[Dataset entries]

/---

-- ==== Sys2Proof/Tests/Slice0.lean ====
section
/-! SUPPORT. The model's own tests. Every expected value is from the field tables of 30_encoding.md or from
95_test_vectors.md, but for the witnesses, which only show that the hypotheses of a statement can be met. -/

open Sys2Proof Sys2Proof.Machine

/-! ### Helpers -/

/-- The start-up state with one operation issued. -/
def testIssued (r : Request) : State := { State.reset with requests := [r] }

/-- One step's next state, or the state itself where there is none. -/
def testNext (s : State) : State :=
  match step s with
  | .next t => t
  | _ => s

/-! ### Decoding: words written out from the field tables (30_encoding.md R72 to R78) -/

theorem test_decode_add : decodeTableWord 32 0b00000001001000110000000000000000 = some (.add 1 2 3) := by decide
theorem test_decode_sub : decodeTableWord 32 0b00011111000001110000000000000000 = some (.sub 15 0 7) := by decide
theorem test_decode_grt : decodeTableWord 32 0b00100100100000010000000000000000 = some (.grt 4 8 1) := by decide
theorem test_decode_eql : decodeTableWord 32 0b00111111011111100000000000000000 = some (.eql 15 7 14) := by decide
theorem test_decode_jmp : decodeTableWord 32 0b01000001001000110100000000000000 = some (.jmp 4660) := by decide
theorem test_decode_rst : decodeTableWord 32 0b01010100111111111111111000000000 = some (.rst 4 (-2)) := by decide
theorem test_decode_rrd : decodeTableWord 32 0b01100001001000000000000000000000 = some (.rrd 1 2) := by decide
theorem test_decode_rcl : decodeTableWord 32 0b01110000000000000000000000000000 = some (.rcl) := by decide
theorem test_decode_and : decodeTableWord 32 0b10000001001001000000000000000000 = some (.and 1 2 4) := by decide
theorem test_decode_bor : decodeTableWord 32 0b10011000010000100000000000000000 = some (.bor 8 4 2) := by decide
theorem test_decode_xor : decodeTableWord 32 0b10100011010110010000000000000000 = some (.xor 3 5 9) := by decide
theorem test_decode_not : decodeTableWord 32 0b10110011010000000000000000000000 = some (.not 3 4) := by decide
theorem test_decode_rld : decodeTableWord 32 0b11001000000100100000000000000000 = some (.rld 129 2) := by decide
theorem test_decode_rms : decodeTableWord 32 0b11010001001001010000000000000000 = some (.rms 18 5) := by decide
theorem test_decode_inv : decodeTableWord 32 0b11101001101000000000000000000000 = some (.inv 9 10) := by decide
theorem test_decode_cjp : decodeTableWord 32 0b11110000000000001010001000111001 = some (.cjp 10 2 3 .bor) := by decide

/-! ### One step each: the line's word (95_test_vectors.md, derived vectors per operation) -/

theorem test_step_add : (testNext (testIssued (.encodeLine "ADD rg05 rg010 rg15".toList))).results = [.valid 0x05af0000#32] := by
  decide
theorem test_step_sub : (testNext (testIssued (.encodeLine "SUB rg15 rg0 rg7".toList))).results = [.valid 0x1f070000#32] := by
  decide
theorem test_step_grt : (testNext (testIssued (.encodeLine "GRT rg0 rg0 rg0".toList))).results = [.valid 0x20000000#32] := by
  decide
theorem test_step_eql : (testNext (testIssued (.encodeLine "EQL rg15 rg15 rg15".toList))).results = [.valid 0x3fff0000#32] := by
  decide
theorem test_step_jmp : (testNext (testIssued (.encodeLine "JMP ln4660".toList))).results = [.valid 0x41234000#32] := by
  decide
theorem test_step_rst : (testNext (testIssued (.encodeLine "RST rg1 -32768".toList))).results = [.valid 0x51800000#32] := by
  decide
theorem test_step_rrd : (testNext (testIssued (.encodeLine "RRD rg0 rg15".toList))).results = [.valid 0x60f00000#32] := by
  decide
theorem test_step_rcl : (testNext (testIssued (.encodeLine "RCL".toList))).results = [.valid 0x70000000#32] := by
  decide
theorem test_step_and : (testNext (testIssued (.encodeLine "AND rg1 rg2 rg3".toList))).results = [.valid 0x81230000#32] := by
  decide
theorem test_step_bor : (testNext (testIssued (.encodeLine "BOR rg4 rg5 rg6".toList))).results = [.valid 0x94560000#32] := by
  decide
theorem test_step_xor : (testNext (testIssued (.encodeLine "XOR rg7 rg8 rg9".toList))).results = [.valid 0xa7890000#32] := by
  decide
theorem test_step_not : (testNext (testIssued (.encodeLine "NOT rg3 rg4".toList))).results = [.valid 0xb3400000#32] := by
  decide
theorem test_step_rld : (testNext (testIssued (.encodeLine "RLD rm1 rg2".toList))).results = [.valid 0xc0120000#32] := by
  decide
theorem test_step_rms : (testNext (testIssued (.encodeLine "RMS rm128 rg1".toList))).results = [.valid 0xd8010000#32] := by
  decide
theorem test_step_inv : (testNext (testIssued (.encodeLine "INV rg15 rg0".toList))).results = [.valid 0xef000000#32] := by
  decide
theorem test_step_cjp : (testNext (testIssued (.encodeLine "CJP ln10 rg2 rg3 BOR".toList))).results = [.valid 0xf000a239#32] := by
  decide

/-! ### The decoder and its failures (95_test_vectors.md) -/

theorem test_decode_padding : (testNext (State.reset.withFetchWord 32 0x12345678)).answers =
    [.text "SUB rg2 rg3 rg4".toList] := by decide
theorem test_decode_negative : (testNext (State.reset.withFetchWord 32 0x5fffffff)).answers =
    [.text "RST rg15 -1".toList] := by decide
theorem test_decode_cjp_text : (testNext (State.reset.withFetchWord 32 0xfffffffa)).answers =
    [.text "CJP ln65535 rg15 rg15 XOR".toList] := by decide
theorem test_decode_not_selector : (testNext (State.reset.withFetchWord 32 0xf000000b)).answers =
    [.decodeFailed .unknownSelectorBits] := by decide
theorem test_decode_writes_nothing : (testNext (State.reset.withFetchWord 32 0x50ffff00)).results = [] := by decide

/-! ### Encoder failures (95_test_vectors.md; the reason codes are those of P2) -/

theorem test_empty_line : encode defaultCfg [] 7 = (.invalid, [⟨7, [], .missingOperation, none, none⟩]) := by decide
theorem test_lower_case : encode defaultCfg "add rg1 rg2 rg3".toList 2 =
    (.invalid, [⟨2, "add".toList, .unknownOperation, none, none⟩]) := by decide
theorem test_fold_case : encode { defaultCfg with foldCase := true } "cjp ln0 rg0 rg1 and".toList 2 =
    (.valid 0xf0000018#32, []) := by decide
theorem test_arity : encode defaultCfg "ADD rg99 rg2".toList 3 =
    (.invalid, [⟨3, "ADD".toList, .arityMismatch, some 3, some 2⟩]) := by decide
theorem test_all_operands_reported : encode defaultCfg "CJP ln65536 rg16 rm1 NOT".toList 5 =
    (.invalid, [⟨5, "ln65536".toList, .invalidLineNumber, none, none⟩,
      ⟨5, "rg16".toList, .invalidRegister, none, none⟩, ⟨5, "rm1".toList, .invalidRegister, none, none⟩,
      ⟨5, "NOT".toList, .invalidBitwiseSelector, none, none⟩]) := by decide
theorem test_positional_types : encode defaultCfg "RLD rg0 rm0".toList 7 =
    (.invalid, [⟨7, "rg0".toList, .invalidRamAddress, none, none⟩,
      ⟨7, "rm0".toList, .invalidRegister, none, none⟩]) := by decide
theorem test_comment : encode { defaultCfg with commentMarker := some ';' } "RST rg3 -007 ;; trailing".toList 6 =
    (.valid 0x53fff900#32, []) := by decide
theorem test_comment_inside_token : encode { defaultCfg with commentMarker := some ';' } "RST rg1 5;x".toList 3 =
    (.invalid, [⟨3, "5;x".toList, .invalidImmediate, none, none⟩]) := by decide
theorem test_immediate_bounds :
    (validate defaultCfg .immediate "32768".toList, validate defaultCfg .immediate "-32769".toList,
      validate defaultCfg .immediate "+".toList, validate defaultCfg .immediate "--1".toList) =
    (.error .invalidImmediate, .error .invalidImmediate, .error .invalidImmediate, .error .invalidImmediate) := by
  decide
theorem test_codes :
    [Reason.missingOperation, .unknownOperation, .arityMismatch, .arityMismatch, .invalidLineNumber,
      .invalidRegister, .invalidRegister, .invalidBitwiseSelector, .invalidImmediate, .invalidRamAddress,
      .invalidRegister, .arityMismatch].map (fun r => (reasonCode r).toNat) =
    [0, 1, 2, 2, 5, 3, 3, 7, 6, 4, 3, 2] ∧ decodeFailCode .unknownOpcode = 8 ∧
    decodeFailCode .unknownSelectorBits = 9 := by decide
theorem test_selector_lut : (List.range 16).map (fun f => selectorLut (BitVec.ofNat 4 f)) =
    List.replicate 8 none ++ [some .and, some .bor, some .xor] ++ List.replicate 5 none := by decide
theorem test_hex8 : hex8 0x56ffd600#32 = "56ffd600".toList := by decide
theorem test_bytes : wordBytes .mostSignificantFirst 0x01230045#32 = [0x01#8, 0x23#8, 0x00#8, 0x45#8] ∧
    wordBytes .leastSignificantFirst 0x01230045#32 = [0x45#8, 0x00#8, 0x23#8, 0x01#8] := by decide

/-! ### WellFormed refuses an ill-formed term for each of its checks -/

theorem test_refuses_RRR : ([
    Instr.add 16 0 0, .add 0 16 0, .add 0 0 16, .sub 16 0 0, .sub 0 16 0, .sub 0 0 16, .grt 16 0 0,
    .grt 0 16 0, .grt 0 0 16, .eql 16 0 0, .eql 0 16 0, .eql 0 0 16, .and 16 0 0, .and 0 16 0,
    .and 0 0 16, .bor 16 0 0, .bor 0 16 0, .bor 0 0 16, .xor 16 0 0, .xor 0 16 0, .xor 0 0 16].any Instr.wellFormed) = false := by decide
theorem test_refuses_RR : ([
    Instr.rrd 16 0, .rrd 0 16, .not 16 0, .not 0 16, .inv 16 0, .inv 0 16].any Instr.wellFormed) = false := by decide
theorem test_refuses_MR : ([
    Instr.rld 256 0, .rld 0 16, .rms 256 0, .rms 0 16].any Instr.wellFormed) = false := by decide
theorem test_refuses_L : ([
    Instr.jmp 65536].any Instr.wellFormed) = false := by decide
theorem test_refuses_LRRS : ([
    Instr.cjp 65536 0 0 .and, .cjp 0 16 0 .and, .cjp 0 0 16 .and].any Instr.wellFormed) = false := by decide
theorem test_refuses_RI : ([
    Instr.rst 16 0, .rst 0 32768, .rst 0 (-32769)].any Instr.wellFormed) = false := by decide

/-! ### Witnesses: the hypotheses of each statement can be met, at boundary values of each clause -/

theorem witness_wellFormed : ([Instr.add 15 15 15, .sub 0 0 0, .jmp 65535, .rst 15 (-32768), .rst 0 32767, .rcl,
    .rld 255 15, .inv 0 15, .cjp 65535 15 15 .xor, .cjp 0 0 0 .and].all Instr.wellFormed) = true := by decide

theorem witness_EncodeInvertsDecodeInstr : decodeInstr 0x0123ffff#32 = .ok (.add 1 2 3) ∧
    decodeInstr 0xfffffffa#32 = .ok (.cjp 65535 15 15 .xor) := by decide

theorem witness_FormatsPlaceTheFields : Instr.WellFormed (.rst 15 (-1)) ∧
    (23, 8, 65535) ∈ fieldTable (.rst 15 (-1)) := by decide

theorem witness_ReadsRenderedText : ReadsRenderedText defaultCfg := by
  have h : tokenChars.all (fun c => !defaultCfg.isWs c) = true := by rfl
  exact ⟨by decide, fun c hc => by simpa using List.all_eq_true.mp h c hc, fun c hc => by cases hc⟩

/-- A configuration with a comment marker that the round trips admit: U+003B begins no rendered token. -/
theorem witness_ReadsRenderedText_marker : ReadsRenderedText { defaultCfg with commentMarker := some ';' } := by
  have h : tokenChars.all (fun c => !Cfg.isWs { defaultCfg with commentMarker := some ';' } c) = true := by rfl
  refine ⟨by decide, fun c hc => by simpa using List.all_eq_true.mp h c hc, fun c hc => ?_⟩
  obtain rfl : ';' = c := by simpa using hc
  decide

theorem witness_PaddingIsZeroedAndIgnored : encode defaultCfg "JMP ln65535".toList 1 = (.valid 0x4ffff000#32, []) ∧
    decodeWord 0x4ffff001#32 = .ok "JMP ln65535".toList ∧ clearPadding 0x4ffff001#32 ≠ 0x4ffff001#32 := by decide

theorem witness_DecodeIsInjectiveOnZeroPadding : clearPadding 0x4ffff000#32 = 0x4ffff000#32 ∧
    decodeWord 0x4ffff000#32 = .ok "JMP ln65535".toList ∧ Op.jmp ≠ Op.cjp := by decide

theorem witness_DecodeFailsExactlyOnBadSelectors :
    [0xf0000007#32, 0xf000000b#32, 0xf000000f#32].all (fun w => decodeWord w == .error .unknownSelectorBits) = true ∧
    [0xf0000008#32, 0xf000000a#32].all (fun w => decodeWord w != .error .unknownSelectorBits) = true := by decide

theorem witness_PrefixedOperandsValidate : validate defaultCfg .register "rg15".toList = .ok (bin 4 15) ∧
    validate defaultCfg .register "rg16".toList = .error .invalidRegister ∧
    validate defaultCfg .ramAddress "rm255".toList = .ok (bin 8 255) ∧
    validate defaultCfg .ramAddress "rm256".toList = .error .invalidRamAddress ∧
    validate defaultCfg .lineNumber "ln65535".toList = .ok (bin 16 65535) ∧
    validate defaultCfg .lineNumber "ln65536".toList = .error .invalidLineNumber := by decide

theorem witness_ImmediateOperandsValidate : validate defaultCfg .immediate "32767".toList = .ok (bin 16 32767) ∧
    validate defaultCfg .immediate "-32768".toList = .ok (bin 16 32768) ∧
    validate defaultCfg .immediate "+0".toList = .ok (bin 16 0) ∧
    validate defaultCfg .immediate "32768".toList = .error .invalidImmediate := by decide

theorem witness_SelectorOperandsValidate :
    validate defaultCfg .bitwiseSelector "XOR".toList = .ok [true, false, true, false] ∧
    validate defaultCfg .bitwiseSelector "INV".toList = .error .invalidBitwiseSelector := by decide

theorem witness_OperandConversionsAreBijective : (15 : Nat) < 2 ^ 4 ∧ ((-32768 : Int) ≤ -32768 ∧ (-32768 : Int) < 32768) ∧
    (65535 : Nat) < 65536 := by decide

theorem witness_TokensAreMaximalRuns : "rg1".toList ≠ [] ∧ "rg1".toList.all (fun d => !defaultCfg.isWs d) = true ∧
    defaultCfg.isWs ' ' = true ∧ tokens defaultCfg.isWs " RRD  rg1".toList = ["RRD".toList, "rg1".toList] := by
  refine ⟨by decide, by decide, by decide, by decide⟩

\---

- Work to complete -
Your task is to reproduce exactly the lines that begin at the line containing "d) = true ∧" and end at the final line of the data above.

- Task response -
theorem witness_TokensAreMaximalRuns : "rg1".toList ≠ [] ∧ "rg1".toList.all (fun d => !defaultCfg.isWs d) = true ∧
    defaultCfg.isWs ' ' = true ∧ tokens defaultCfg.isWs " RRD  rg1".toList = ["RRD".toList, "rg1".toList] := by
  refine ⟨by decide, by decide, by decide, by decide⟩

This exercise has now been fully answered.